[Source data Boundary: Start]
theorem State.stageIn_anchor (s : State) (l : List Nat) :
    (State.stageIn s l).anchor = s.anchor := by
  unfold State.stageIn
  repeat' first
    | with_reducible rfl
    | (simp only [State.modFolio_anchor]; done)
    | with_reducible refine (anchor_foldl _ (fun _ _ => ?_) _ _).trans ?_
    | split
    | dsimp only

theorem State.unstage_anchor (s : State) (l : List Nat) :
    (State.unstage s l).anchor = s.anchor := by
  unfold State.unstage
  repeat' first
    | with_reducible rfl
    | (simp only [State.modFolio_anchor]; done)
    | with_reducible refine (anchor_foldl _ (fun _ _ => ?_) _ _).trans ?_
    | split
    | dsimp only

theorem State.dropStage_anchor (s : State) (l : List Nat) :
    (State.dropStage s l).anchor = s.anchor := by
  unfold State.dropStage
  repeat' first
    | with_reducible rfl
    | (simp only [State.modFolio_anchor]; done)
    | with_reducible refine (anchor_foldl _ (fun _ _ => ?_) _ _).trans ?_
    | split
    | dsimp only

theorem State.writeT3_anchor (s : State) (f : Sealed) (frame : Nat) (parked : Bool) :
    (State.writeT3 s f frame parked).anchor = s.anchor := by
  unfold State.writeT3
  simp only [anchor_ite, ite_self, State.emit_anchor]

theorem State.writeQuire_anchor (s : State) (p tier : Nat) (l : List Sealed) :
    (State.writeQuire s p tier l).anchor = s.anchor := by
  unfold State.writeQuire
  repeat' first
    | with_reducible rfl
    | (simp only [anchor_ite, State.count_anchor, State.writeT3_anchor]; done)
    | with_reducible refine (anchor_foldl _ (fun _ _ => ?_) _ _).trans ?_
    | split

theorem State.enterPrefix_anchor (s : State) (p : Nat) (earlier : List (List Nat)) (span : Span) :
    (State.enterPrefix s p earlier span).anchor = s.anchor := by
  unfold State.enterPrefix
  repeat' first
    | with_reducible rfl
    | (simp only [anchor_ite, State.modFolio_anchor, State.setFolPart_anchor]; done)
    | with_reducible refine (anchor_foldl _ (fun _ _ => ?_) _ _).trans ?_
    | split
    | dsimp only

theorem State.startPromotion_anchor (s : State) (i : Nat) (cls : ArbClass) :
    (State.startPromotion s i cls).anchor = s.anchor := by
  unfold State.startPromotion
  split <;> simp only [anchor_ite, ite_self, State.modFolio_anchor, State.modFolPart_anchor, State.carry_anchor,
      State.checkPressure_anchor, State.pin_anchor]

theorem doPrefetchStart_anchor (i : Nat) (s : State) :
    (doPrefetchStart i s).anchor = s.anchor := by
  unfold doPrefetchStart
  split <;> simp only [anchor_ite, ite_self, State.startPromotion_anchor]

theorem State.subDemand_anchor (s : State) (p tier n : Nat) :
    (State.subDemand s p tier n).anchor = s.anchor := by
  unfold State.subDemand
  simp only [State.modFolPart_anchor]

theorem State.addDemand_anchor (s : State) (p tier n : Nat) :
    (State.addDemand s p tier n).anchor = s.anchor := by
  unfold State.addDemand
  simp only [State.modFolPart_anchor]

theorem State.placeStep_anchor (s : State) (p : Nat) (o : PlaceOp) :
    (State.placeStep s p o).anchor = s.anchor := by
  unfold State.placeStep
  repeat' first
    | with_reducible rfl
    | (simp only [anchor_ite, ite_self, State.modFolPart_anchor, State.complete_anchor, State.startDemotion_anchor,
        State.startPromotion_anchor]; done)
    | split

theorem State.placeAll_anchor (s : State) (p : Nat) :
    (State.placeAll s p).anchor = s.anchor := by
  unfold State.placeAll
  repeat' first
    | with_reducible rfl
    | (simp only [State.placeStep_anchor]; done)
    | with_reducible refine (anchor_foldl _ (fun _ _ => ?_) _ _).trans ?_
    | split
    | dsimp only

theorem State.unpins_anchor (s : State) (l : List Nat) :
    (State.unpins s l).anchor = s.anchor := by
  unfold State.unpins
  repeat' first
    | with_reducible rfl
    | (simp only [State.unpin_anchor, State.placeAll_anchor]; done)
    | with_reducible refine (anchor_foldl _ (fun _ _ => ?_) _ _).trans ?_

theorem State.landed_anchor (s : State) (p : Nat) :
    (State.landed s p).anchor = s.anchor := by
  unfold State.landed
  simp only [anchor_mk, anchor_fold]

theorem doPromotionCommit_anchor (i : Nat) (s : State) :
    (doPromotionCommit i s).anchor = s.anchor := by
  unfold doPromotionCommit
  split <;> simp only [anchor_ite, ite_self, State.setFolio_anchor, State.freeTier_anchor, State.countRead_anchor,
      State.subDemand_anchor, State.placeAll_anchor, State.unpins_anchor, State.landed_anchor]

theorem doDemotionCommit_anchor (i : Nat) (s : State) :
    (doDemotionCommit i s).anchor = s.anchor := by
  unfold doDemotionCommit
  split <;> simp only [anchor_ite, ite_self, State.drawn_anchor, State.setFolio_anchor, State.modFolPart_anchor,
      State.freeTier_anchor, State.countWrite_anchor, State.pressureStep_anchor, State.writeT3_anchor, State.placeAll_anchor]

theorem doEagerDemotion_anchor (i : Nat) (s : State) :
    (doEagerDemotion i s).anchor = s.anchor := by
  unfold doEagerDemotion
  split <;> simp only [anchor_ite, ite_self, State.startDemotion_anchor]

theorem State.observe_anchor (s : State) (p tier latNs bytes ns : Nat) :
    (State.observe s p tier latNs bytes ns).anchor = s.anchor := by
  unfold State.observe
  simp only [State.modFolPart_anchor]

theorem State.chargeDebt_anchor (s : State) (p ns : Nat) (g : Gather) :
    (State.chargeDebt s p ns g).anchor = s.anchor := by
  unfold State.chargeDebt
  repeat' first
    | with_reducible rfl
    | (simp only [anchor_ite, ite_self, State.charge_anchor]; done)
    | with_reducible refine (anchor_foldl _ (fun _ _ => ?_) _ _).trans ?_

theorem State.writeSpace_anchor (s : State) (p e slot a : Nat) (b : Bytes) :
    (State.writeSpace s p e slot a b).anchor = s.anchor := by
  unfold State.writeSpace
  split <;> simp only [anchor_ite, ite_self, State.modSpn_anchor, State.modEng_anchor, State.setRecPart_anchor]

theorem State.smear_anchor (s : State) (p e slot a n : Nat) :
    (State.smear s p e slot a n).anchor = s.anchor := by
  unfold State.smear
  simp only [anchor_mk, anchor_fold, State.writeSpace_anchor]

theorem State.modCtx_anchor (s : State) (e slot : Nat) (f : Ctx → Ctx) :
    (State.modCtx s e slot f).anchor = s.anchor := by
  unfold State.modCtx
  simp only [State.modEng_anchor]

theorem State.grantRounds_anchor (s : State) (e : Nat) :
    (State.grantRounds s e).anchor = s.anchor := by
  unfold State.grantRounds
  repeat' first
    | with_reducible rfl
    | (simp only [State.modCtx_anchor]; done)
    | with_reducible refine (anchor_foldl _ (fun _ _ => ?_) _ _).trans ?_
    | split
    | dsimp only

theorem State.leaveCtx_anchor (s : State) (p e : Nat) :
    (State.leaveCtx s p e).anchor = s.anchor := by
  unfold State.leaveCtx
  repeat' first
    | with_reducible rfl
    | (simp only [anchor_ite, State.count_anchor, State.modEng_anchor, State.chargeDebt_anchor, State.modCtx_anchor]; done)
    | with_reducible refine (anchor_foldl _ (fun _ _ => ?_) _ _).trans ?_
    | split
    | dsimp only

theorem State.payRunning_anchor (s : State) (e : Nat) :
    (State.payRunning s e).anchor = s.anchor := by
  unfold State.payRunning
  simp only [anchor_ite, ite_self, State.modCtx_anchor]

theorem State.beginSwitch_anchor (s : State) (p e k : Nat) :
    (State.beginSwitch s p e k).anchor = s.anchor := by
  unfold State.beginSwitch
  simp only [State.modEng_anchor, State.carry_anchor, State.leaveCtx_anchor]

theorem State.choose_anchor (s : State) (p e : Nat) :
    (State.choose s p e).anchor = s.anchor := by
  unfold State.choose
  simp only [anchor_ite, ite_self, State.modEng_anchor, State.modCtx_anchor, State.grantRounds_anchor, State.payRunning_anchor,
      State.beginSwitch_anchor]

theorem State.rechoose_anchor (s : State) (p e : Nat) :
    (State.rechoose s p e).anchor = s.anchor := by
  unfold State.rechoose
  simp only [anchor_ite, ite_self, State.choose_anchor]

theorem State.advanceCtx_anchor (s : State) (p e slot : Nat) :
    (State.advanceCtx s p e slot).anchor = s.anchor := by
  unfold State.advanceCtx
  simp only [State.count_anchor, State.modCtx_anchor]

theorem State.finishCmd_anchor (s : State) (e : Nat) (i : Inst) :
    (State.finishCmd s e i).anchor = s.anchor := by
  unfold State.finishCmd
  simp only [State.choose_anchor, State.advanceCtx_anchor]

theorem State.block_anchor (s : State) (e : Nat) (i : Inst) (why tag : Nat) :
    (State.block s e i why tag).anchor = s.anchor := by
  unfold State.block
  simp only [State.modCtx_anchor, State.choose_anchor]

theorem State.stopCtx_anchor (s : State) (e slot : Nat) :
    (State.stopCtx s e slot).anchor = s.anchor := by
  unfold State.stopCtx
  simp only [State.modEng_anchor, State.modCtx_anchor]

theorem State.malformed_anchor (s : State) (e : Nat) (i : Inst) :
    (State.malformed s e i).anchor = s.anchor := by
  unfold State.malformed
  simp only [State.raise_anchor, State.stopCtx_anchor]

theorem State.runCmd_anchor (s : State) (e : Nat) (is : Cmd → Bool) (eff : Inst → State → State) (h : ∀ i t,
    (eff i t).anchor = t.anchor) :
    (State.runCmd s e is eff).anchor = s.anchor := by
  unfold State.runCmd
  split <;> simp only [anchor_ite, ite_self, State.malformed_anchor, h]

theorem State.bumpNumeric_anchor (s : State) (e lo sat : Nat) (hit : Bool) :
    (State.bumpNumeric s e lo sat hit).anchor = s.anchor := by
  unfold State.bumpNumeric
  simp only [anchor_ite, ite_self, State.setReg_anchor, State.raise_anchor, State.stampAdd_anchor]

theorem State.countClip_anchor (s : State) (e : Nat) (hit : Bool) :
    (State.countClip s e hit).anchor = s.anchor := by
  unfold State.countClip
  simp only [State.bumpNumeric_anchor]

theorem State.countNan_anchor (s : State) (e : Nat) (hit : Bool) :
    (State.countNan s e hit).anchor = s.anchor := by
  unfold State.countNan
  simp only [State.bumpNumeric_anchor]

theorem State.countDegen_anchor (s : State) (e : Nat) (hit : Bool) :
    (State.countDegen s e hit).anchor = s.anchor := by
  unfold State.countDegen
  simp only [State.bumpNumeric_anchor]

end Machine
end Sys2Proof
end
[Source data Boundary: End]
[Source data Boundary: Start]
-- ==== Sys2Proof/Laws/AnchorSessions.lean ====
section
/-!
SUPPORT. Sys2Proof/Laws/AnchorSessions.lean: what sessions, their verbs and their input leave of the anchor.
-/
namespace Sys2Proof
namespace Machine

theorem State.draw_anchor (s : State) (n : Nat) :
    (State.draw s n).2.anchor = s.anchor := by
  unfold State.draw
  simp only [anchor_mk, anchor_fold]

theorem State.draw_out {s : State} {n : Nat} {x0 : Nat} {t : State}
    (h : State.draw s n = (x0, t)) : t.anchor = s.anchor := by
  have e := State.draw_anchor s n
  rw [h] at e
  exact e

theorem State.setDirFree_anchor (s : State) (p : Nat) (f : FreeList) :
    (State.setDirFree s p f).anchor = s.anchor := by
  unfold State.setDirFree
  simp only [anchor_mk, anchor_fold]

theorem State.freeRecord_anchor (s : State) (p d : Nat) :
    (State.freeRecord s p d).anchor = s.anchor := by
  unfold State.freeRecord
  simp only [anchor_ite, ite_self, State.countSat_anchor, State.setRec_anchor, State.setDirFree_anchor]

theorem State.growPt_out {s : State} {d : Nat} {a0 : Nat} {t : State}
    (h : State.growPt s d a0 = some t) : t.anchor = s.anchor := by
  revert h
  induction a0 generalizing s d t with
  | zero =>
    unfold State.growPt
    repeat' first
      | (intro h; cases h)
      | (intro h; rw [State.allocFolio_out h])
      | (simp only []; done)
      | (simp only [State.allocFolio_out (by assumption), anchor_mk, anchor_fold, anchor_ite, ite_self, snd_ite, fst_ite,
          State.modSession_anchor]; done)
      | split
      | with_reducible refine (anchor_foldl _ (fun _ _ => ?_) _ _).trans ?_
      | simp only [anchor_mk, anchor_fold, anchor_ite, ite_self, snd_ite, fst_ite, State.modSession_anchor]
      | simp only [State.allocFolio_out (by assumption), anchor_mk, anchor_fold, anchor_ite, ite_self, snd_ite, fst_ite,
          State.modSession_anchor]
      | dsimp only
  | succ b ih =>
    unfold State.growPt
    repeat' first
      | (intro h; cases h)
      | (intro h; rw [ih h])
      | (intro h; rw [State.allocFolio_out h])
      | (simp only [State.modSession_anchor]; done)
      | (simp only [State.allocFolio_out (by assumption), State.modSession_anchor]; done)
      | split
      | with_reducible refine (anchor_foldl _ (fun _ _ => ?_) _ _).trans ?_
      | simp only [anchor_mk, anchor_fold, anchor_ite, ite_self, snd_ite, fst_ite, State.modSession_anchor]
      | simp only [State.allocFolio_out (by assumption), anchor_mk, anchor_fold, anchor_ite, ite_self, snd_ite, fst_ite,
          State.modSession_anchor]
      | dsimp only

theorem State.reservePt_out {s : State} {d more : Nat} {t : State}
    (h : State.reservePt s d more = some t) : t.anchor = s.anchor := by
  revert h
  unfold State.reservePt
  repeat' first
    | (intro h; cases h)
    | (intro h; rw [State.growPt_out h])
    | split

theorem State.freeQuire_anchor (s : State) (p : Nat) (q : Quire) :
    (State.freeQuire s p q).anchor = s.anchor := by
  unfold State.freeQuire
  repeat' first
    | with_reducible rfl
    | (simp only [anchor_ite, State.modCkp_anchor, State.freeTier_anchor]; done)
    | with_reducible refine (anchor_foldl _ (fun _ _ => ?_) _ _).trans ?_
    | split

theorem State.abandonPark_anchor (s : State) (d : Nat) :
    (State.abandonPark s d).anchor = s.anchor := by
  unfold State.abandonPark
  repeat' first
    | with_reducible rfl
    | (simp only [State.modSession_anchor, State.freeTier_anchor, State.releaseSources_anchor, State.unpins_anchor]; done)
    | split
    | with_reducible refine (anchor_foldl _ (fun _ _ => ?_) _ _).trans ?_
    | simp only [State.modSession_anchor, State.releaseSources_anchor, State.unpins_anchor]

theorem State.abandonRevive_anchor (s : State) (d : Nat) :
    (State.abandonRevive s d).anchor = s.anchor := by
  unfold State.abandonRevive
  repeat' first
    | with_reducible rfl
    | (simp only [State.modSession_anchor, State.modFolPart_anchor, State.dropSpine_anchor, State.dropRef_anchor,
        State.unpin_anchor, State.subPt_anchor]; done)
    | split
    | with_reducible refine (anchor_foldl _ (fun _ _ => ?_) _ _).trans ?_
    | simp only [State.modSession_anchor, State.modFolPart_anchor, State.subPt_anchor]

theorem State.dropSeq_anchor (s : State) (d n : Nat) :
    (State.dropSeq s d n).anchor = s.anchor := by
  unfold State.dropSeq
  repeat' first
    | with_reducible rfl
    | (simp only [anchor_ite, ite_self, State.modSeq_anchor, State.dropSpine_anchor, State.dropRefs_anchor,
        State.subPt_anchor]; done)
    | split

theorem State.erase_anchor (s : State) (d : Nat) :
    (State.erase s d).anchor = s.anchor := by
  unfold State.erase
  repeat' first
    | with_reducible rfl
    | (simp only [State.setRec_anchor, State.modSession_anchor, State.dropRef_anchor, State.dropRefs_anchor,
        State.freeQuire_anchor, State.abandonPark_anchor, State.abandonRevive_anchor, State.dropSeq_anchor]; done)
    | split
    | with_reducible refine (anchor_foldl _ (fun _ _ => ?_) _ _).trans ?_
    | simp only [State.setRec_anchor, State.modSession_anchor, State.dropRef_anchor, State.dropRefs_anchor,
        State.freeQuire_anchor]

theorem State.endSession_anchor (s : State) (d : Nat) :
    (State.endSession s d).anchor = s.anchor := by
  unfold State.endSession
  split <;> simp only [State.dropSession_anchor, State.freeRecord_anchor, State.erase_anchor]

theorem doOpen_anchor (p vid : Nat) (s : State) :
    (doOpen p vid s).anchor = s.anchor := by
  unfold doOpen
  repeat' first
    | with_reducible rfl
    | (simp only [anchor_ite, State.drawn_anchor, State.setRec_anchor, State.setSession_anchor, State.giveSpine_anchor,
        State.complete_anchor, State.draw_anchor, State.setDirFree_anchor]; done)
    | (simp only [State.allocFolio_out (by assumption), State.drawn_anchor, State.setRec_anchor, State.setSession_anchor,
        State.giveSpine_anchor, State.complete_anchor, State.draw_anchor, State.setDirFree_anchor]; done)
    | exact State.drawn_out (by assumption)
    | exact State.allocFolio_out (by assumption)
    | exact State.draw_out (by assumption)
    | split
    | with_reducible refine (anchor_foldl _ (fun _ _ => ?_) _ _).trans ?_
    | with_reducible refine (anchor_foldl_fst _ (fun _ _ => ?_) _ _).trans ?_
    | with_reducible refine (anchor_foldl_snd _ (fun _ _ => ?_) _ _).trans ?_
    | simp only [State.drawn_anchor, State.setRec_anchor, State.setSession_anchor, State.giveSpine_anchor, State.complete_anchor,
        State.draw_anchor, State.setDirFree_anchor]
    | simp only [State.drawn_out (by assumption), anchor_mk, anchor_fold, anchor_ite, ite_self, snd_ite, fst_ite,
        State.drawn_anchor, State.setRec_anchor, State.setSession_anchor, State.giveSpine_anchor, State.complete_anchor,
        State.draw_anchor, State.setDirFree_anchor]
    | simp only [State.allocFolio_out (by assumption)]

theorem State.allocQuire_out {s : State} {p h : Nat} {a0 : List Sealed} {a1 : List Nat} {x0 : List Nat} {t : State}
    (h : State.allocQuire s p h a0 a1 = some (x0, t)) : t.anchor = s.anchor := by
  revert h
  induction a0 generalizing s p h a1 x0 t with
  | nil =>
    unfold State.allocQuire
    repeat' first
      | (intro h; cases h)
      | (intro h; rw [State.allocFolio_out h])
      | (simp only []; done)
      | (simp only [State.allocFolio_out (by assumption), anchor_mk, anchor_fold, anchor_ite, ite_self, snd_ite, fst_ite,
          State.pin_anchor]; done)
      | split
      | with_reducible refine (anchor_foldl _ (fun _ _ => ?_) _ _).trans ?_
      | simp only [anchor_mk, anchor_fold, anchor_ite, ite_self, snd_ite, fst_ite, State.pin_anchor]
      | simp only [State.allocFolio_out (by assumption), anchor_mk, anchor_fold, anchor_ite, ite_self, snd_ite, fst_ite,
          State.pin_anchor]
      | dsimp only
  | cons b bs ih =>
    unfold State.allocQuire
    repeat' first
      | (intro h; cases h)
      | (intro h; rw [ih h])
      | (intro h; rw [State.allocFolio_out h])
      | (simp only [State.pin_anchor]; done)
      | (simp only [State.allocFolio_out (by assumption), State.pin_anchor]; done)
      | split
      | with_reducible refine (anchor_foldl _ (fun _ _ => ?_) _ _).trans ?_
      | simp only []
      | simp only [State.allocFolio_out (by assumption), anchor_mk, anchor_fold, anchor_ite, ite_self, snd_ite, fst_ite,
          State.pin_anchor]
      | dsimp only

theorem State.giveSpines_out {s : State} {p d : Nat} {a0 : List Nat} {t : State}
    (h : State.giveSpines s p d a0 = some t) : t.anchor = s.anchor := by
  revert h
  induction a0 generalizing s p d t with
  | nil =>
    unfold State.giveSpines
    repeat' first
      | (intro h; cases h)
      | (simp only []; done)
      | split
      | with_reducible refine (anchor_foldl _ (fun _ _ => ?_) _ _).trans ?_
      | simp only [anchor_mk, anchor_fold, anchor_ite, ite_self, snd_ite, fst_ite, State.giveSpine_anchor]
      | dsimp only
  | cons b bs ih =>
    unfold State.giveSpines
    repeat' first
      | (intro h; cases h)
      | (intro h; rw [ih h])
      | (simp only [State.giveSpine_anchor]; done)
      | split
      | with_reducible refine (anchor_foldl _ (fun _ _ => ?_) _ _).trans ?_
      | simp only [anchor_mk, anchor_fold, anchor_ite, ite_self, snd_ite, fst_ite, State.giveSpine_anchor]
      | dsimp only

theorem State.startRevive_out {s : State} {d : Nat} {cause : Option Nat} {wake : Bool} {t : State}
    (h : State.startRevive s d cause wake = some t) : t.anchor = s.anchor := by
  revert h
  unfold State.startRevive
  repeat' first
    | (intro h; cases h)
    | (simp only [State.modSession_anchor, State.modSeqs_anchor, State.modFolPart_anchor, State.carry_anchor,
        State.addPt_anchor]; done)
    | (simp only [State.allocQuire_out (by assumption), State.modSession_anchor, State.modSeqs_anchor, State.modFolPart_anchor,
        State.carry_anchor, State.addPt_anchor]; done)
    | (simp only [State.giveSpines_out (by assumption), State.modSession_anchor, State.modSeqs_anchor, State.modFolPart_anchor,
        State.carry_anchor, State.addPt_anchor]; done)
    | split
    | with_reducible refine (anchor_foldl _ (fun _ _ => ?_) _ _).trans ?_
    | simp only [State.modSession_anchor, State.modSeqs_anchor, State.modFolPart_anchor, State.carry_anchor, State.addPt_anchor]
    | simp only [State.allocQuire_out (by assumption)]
[Source data Boundary: End]
What are the lines above, starting at the one with "unfold State.choose" and ending at the one with "simp only [State.raise_anchor, State.stopCtx_anchor]"? Give them again exactly, and only them.

*Result*:
  unfold State.choose
  simp only [anchor_ite, ite_self, State.modEng_anchor, State.modCtx_anchor, State.grantRounds_anchor, State.payRunning_anchor,
      State.beginSwitch_anchor]

theorem State.rechoose_anchor (s : State) (p e : Nat) :
    (State.rechoose s p e).anchor = s.anchor := by
  unfold State.rechoose
  simp only [anchor_ite, ite_self, State.choose_anchor]

theorem State.advanceCtx_anchor (s : State) (p e slot : Nat) :
    (State.advanceCtx s p e slot).anchor = s.anchor := by
  unfold State.advanceCtx
  simp only [State.count_anchor, State.modCtx_anchor]

theorem State.finishCmd_anchor (s : State) (e : Nat) (i : Inst) :
    (State.finishCmd s e i).anchor = s.anchor := by
  unfold State.finishCmd
  simp only [State.choose_anchor, State.advanceCtx_anchor]

theorem State.block_anchor (s : State) (e : Nat) (i : Inst) (why tag : Nat) :
    (State.block s e i why tag).anchor = s.anchor := by
  unfold State.block
  simp only [State.modCtx_anchor, State.choose_anchor]

theorem State.stopCtx_anchor (s : State) (e slot : Nat) :
    (State.stopCtx s e slot).anchor = s.anchor := by
  unfold State.stopCtx
  simp only [State.modEng_anchor, State.modCtx_anchor]

theorem State.malformed_anchor (s : State) (e : Nat) (i : Inst) :
    (State.malformed s e i).anchor = s.anchor := by
  unfold State.malformed
  simp only [State.raise_anchor, State.stopCtx_anchor]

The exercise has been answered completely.